I ate in silence while they chatted around me, my mind elsewhere. I couldn’t help thinking of Sean and the contradiction of how much he turned me on, but how clueless he was when it came to sex.

Wasn’t his nickname Sleazy Sean?

How could somebody be so renowned for conquests yet never learn anything from the experience?

Was it all so drunken and fumbling that neither party ever bothered to figure out what made the other feel good?

And he seemed to know he was bad at it. So why hadn’t he ever consulted the Internet? Why hadn’t he tried to learn how to do things right prior to now? He seemed eager enough to learn last night . . .

I was adrift in these thoughts when the noise of a chair scraping back grabbed my attention. Glancing up, I found Sean joining us at the table. His hair was wet and he’d changed his clothes. For a moment, I felt bad for leaving him to wake up in my cabin all alone.

His gaze held mine for a beat, his expression somber. I tore my eyes away from his, fighting a fierce surge of heat threatening to overtake my neck and cheeks.

I will not blush. I am not shy. I am an adult woman who likes having sex. So what if I had to teach him how and it was sexy as hell?

I lifted my gaze to Sean once more. He was still looking at me and the heat behind his gaze, the intensity and vulnerability of it, obliterated all my reasoning and good sense. He looked at me like I was the center of something important. Like I was important to him.

Fuck, fuck, fuck!

I blushed.

Then I cursed under my breath and stabbed my porridge with my spoon, resolved not to make eye contact again. This was all in my head—it had to be. I couldn’t go imagining last night meant something to Sean Cassidy.

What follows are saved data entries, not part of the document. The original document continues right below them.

/-- Settles O48: the step timer, the grant by its target, and the end of a read by the words it has left. -/
theorem patrolReadsBlockByBlock : Obligations.PatrolReadsBlockByBlock := by
  intro s hlive
  have hstep : exec .patrolStepDeadline s = .next s.patrolStepDeadline :=
    congrArg Host.Outcome.next (State.event_live hlive _)
  have hgrant : exec .patrolGrant s = .next s.patrolGrant := congrArg Host.Outcome.next (State.event_live hlive _)
  have hend (n : Nat) (rs : List WordReport) : exec (.patrolReadEnd ⟨n, rs⟩) s = .next (s.patrolReadEnd n rs) :=
    congrArg Host.Outcome.next (State.event_live hlive _)
  rw [hstep, hgrant]
  refine ⟨fun hdue => congrArg Host.Outcome.next (State.patrolStepDeadline_of_due hdue),
    fun hnot => congrArg Host.Outcome.next (State.patrolStepDeadline_idle hnot),
    fun hidle => congrArg Host.Outcome.next (State.patrolGrant_idle hidle), fun hpath hwinner => ?_,
    fun i b n v hpath hclean reach => ?_,
    fun hno n rs => (hend n rs).trans (congrArg Host.Outcome.next (State.patrolReadEnd_idle hno n rs))⟩
  · rw [State.patrolGrant_of_patrol hpath hwinner]
    intro reads eligible
    refine ⟨fun hhere => ?_, fun hhere j hj => ?_, fun hnone => ?_⟩
    · exact congrArg Host.Outcome.next (State.grantPatrol_of_target (State.patrolTarget_here hhere))
    · refine congrArg Host.Outcome.next (State.grantPatrol_of_target ((State.patrolTarget_else hhere).trans ?_))
      rw [State.nextEligible_eq]
      exact congrArg (Option.map fun j => (j, 0)) hj
    · refine congrArg Host.Outcome.next (State.grantPatrol_of_none ((State.patrolTarget_else (hnone _)).trans ?_))
      rw [State.nextEligible_eq, List.find?_eq_none.mpr fun j _ => ?_]
      · rfl
      · exact Bool.not_eq_true _ ▸ hnone j
  · rw [hend, State.patrolReadEnd_clean hpath hclean]
    refine ⟨fun hleft => ?_, fun hdone => ?_⟩
    · have hmin : min reach (64 - n) = reach := by omega
      rw [hmin, State.endPatrolRead_goes_on (by rfl) hleft]
    · rw [State.endPatrolRead_of_done (by rfl) (by omega)]
      refine ⟨_, rfl, rfl, fun hnext => ?_, fun hlast => ?_⟩
      · dsimp only
        rw [State.patrolAfter_next hnext]
        exact ⟨rfl, rfl⟩
      · dsimp only
        rw [State.patrolAfter_last hlast, State.nextEligible_eq]
        exact ⟨rfl, rfl⟩

end Sys2Proof.Machine
end

section
/-! SUPPORT. One slot judged against the threshold, and a word found uncorrectable (R12, R13, R15, R162 to R164). -/

namespace Sys2Proof.Machine

/-! ### One slot judged (R164) -/

/-- Where no slot is retired, the slots alone may be marked. -/
theorem Retires.stays {s t : State} (a : Retires s t []) : t = { s with pool := { s.pool with slots := t.pool.slots } } := by
  obtain ⟨hpeak, hmin⟩ := a.none rfl
  have hpool := a.pool
  rw [hpeak, hmin] at hpool
  have hscrub : t.scrub = s.scrub := by rw [a.frame.scrub, a.log]; rfl
  have hmemory : t.memory = s.memory := by rw [a.frame.memory, a.path]; rfl
  have hports : t.ports = s.ports := by rw [a.ports]; rfl
  refine a.frame.eq_with.trans ?_
  rw [hscrub, hmemory, hports]
  exact congrArg (fun l => { s with pool := l }) hpool

/-- The pool where one FREE slot is retired (R13, R15). -/
theorem Retires.pool_one {s t : State} {i : SlotIdx} (a : Retires s t [i]) : t.pool = { s.pool with
    slots := t.pool.slots
    freeList := s.pool.freeList.erase i
    peakBusy := max s.pool.peakBusy
      (allSlots.filter fun j => decide ((t.slot j).state = .filling ∨ (t.slot j).state = .ready)).length
    minFree := min s.pool.minFree (s.pool.freeList.erase i).length } := by
  obtain ⟨hpeak, hmin⟩ := a.some (by simp)
  have hfree : t.pool.freeList = s.pool.freeList.erase i := a.freeList
  have hpool := a.pool
  rw [hpeak, hmin, hfree, a.busy.symm, t.busyCount_eq] at hpool
  exact hpool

Sleazy Sean, I reminded myself of his nickname again. This did not make me feel better.

He ate and chatted with the others for a few minutes while I regulated my breathing, then his thigh moved against mine as he leaned in close and murmured in my ear, “We should talk.”

I raised a brow at him speculatively, ignoring the goosebumps caused by his hot breath against my neck. “About what?”

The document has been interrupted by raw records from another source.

/-- A whole block written to the scratchpad with its tag (R63, R222). -/
def spWriteBlock (x : Tile) (off : Nat) (bs : List Byte) (code : Nat) : Tile :=
  blockTagWrite { x with sp := x.sp.writeN off bs } (off / 64) ((bs.length + 63) / 64) (blockTag code bs)

/-- The tag the array reads for the block at a granule (R223): unknown where DIST is not 0. -/
def readTag (x : Tile) (g : Nat) : BitVec 9 := let e := tagAt x g; if e.dist = 0 then e.tag else 0x100

end Sys2Proof.Machine
end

He leaned back, studying me, and pressed his lips together. “Things.”

“Oh.” I exhaled the word.

Smiling, he shook his head. “No need to look so frightened.”

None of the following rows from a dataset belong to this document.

-- ==== Sys2Proof/Machine/Regs.lean ====
section
/-!
DEFINITION. Config space (20 R724 to R732, and the register tables of 03 to 17): what a register reads and what a write
to it does at one target.
-/

namespace Sys2Proof.Machine

open Sys2Proof

/-! ### Banister lines (R307, R308, R332) -/

/-- A Banister line at rim0. -/
def lineAt (w : Wafer) (l : Nat) : BanLine := mget .reset w.lines l
def onLine (w : Wafer) (l : Nat) (f : BanLine → BanLine) : Wafer := { w with lines := mput w.lines l (f (lineAt w l)) }

/-- True where at least one participant has arrived on a line (BUSY). -/
def lineBusy (w : Wafer) (l : Nat) : Bool :=
  (lineAt w l).compArrived || w.fields.any (fun p => mget 0 p.2.arrived l != 0)

/-- True where a field drives a line as arrived (R308): dark fields and retired tiles count as arrived. -/
def fieldArrived (w : Wafer) (f l : Nat) : Bool :=
  let x := fieldAt w f
  !fieldUp w f || (List.range 64).all (fun i =>
    !(mget 0 x.banMask l).getLsbD i || w.repair.retired.contains (64 * f + i) || (mget 0 x.arrived l).getLsbD i)

/-- True where a line is complete in this module (R309). -/
def lineDone (w : Wafer) (l : Nat) : Bool :=
  lineBusy w l && (List.range 84).all (fun f => fieldArrived w f l) && (!(lineAt w l).comp || (lineAt w l).compArrived)

/-! ### Config addresses (R15 to R19, R724 to R727) -/

/-- Offsets of a field's own units. -/
def isFieldOff (off : Nat) : Bool := decide (0x9000 ≤ off ∧ off ≤ 0xFFFF)

/-- Offsets of a field's power unit, which answers when the field is dark (R573). -/
def isPowerOff (off : Nat) : Bool := decide (0xA000 ≤ off ∧ off ≤ 0xA1FF)

/-- The targets of an access (R17, R19, R726), ascending: tile `64*f + t`, a field's units as `64*f`, rim `8192 + k`.
Broadcast and group accesses skip dark fields and retired tiles. -/
def cfgTargets (w : Wafer) (tgt : CfgTarget) (off : Nat) : List Nat :=
  let units (fs : List Nat) : List Nat := (fs.filter (fun f => fieldUp w f || isPowerOff off)).map (fun f => 64 * f)
  match tgt with
  | .tile f t => [64 * f.val + t.val]
  | .rim k => [8192 + k.val]
  | .field f => if isFieldOff off then units [f.val] else (fieldTiles f).filter (usable w)
  | .group g =>
    let hit (f : Nat) : W64 := mget 0 w.groups (84 * g + f)
    if isFieldOff off then units ((List.range 84).filter (fun f => hit f != 0))
    else (liveTiles w).filter (fun t => (hit (t / 64)).getLsbD (t % 64))
  | .all => if isFieldOff off then units (List.range 84) else liveTiles w

/-- True for an access with one target. -/
def isSingle (tgt : CfgTarget) : Bool := match tgt with | .tile _ _ => true | .rim _ => true | _ => false

/-- The field and tile that the status names for a target. -/
def targetName (n : Nat) : Nat × Nat := if n < 8192 then (n / 64, n % 64) else (96 + (n - 8192), 0)

/-- A failure at a target noted (R717, R719): the first failing target is the one of lowest field and tile. -/
def CfgErr.note (e : CfgErr) (err n : Nat) : CfgErr :=
  if err = 0 then e
  else
    let (f, t) := targetName n
    let c := if e.count = BitVec.allOnes 16 then e.count else e.count + 1
    if e.err = 0 ∨ 64 * f + t < 64 * e.field.toNat + e.tile.toNat then
      { err := BitVec.ofNat 8 err, field := BitVec.ofNat 7 f, tile := BitVec.ofNat 6 t, count := c }
    else { e with count := c }

/-- The status index (R731). -/
def isStatus (n off : Nat) : Bool :=
  if n < 8192 then
    [0x8018, 0x19008, 0x20048, 0x20148, 0x20300, 0x23000, 0xA000, 0xB000, 0xC000, 0xE000, 0xE018, 0xF000].contains off
  else
    [0x30008, 0x30200, 0x30208].contains off || (n == 8192 && [0x31000, 0x33000].contains off)

/-! ### Words of registers -/

/-- A word from its fields. -/
def word (l : List Nat) : W64 := BitVec.ofNat 64 l.sum

/-- Number of ones of a mask. -/
def ones {n : Nat} (v : BitVec n) : Nat := ((List.range n).filter (fun i => v.getLsbD i)).length

/-- An injection register's word (R607). -/
def FiReg.word (r : FiReg) : W64 :=
  Machine.word [fld r.point.toNat 48, fld r.count.toNat 16, fld r.mode.toNat 14, fld (b2n r.armed) 8]

/-- An injection register written (R607). -/
def FiReg.write (r : FiReg) (v : W64) : FiReg :=
  { r with point := v.extractLsb' 48 16, count := v.extractLsb' 16 32, mode := v.extractLsb' 14 2, armed := v.getLsbD 8 }

/-- The logical position of a tile under the map in force. -/
def logicalOf (w : Wafer) (t : Nat) : Option Nat :=
  (w.repair.map.find? (fun p => decide (p.2 = some t ∧ p.1 / 80 < w.repair.rows))).map Prod.fst

/-- TILE_ID (R725). -/
def tileIdWord (w : Wafer) (t : Nat) : W64 :=
  match logicalOf w t with
  | some p => word [fld w.repair.id.toNat 32, fld (p % 80) 16, fld (p / 80) 8]
  | none => word [fld w.repair.id.toNat 32, 1]

/-- The code of a cadence state (R129). Whatever stops issue by itself, a stopped job or a freeze, leaves STATE at 1: R129 lists
DBG_HALT alone (DESIGN CHOICE 92). -/
def cadCode (w : Wafer) (p : CadPhase) : Nat :=
  match p with
  | .stopped => 0
  | .issuing => if w.dbgHalt then 2 else 1
  | .holding => 2
  | .faulted => 3

/-- CAD_STATUS (R129). -/
def cadStatusWord (w : Wafer) (c : Cad) : W64 :=
  word [fld (cadCode w c.phase) 56, fld c.fault.toNat 48, fld c.iterNo.toNat 32, fld c.slot.toNat 16]

/-- True where a full queue holds a core (R201, R237): its descriptor waits at an engine with 16 entries, or a FRU_POST is
next and the reduction unit's queue holds 8. -/
def queueHolds (w : Wafer) (t : Nat) : Bool :=
  let x := tileAt w t
  let full (d : Dma) : Bool := d.posted.any (fun p => p.fromCore) && decide (16 ≤ d.queue.length)
  full x.dma0 || full x.dma1 ||
    (decide (wCls (fetch w t) = 12 ∧ wFunc (fetch w t) = 8) && decide (8 ≤ (fieldAt w (t / 64)).fru.queue.length))

/-- VC_STATUS (R209). -/
def vcStatusWord (w : Wafer) (t : Nat) : W64 :=
  let c := (tileAt w t).vc
  let st := match c.phase with | .stopped => 0 | .running => if queueHolds w t then 2 else 1 | .waiting => 2 | .faulted => 3
  word [fld st 56, fld c.fault.toNat 48, fld (c.pc % 4096) 32, fld c.haltCode.toNat 8, c.flags.toNat]

/-- True where a descriptor waits for a bank, a refresh, a wake or a fence (R231, R233, R243): before its start, at its next
read from the own slice, or at its landing there. -/
def entryWaits (w : Wafer) (t : Nat) (d : Dma) (q : DmaEntry) : Bool :=
  if !q.started then !(mayStart (tileAt w t) d q && readsReady w t (planPieces w t (descOf q.words)).1)
  else if q.asked < q.pieces.length then !readsReady w t ((q.pieces.drop q.asked).take 1)
  else q.over && !landReady w t q.writes

/-- DMAn_STATUS (R251). -/
def dmaStatusWord (w : Wafer) (t e : Nat) : W64 :=
  let d := dmaOf (tileAt w t) e
  let st := if d.fault ≠ 0 then 3 else if d.queue = [] then 0 else if d.queue.all (entryWaits w t d) then 2 else 1
  word [fld st 56, fld d.fault.toNat 48, fld d.refused.toNat 40, fld d.queue.length 32, d.doneSeq.toNat]

/-- The code of a bank group's state (R252). -/
def groupCode (g : GState) : Nat := match g with | .awake => 0 | .fencing => 1 | .entering => 2 | .down => 3

/-- BDS_STATUS and BDS_PSTATE (R252, R255). -/
def bdsWord (hot : Bool) (a b c d : GState) : W64 :=
  word [fld (b2n hot) 8, groupCode a, fld (groupCode b) 2, fld (groupCode c) 4, fld (groupCode d) 6]

/-- The reserved bits of the words of a cadence slot (R112), clear in this mask. -/
def slotMask (i : Nat) : W64 :=
  match i with
  | 0 => 0xFFFFFFFF07FFFFFF
  | 1 => 0x0FFFFFFF0FFFFFFF
  | 2 => 0x0FFFFFFFFF003FFF
  | _ => 0x0000000000003FFF

/-- The counters of a tile, of a field's units and of a rim, by offset. -/
def isTileCtr (off : Nat) : Bool :=
  off % 8 == 0 && decide ((0x8100 ≤ off ∧ off ≤ 0x8138) ∨ (0x19100 ≤ off ∧ off ≤ 0x19120) ∨ (0x20200 ≤ off ∧ off ≤ 0x20230) ∨
    (0x21000 ≤ off ∧ off ≤ 0x21028) ∨ (0x23100 ≤ off ∧ off ≤ 0x23110) ∨ (0x24100 ≤ off ∧ off ≤ 0x24128))
def isFieldCtr (off : Nat) : Bool :=
  off % 8 == 0 && decide ((0x9100 ≤ off ∧ off ≤ 0x9108) ∨ (0xC008 ≤ off ∧ off ≤ 0xC010) ∨ (0xE100 ≤ off ∧ off ≤ 0xE118) ∨
    (0xF200 ≤ off ∧ off ≤ 0xF218))
def isRimCtr (off : Nat) : Bool :=
  off % 8 == 0 && decide ((0x30100 ≤ off ∧ off ≤ 0x30138) ∨ (0x30300 ≤ off ∧ off ≤ 0x30320) ∨ (0x32100 ≤ off ∧ off ≤ 0x32118))

/-! ### Reads -/

/-- A tile's register; none where the offset has none (R724). -/
def tileRead (w : Wafer) (t off : Nat) : Option W64 :=
  let x := tileAt w t
  if off % 8 ≠ 0 then none
  else if off = 0 then some (tileIdWord w t)
  else if 0x4000 ≤ off ∧ off < 0x6000 then some (mget 0 x.cad.bank0 ((off - 0x4000) / 8))
  else if 0x6000 ≤ off ∧ off < 0x8000 then some (mget 0 x.cad.bank1 ((off - 0x6000) / 8))
  else if off = 0x8000 then some (word [fld (b2n x.cad.arm) 2, fld (b2n x.cad.active) 1, b2n x.cad.run])
  else if off = 0x8008 then some x.cad.hdr0
  else if off = 0x8010 then some x.cad.hdr1
  else if off = 0x8018 then some (cadStatusWord w x.cad)
  else if 0x8040 ≤ off ∧ off < 0x80C0 then some (mget 0 x.cad.log ((off - 0x8040) / 8))
  else if off = 0x8148 then some (x.cad.logIdx.setWidth 64)
  else if 0x10000 ≤ off ∧ off < 0x18000 then some (mget 0 x.vc.istore ((off - 0x10000) / 8))
  else if 0x18000 ≤ off ∧ off < 0x18800 then some ((mget 0 x.vc.consts ((off - 0x18000) / 8)).setWidth 64)
  else if off = 0x19000 then some (word [fld x.vc.startPc 16, b2n x.vc.run])
  else if off = 0x19008 then some (vcStatusWord w t)
  else if off = 0x19010 then some x.vc.detail
  else if off = 0x19018 then some (word [fld x.vc.winPos.toNat 1, b2n x.vc.winEn])
  else if 0x20000 ≤ off ∧ off < 0x20040 then some (mget 0 x.dma0.desc ((off - 0x20000) / 8))
  else if 0x20100 ≤ off ∧ off < 0x20140 then some (mget 0 x.dma1.desc ((off - 0x20100) / 8))
  else if off = 0x20040 then some (word [b2n (x.dma0.posted.any (fun p => !p.fromCore))])
  else if off = 0x20140 then some (word [b2n (x.dma1.posted.any (fun p => !p.fromCore))])
  else if off = 0x20048 then some (dmaStatusWord w t 0)
  else if off = 0x20148 then some (dmaStatusWord w t 1)
  else if off = 0x20300 then some (bdsWord (fieldAt w (t / 64)).bds.hot x.bds.g0.state x.bds.g1.state x.bds.g2.state x.bds.g3.state)
  else if 0x22000 ≤ off ∧ off < 0x22020 then some (x.sync.flags.extractLsb' ((off - 0x22000) * 8) 64)
  else if off = 0x22020 ∨ off = 0x22028 then some 0
  else if 0x22800 ≤ off ∧ off < 0x23000 then some ((mget 0 x.sync.ctrs ((off - 0x22800) / 8)).setWidth 64)
  else if off = 0x23000 then
    some (word [fld x.sync.lastFault.toNat 8, fld (b2n (inSimmer w t)) 1, b2n (coreWaiting x)])
  else if off = 0x24000 then some x.fi.word
  else if isTileCtr off then some (mget .zero x.ctrs off).word
  else none

/-- The code of a field's power state (R573). -/
def fieldPowerCode (p : FieldPower) : Nat :=
  match p with
  | .off => 0 | .ramping => 1 | .on => 2 | .dark => 3 | .short => 4 | .sense => 5 | .failed => 6

/-- The code of a port's state (R526). -/
def portCode (p : PortState) : Nat :=
  match p with
  | .off => 0 | .training => 1 | .up => 2 | .degraded => 3 | .down => 4 | .mismatch => 5

/-- PORT_STATUS (R526). -/
def portStatusWord (s : State) (f : Nat) : W64 :=
  let p := portAt s f
  word [fld p.crossed 32, fld (ones p.txPos) 24, fld (ones p.rxPos) 16, fld (b2n (s.tree.cfg.parent == some (f / 7))) 11,
    fld (f % 7) 8, fld (f / 7) 4, portCode p.state]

“I’m not frightened.” I was a little frightened.

He pondered me a moment, his voice holding a hint of self-deprecation. “Perhaps that wasn’t the correct choice of word. Traumatized is probably more fitting.”

“I’m really not following you.”

He sighed, his smile growing brittle, his words halting and tinged with apology. “Last night, I didn’t exactly live up to what you expected.”

“I didn’t have any expectations, Sean,” I lied, stunned by his self-effacement.

He scrutinized me for several moments, like I was an unsolvable equation, then pressed, “Be that as it may, I want to make it up to you.”

“Make it up to me?” I squeaked, imagining all the things that statement could mean.

“Yes, but first . . .” He frowned, still examining my face, and turned in his chair, his arm coming to rest along the back of mine. With a painfully sincere expression—one that made my heart both flutter and squeeze—he whispered, “I want you to teach me.”

Chapter Eight

@SeanCassinova How is sex like a party?

@THEBryanLeech to @SeanCassinova Ok I’ll bite. How is sex like a party?

@SeanCassinova to @THEBryanLeech It’s more fun when everybody comes.

@THEBryanLeech to @SeanCassinova You’re only figuring this out now?

*Sean*

There’s this idiom I’d never fully appreciated until I sat across from lovely Lucy Fitzpatrick and asked her to teach me how to fuck, good and proper.

Go for broke.

Last night had been a nightmare. Then it had been a dream. And she’d been an angel.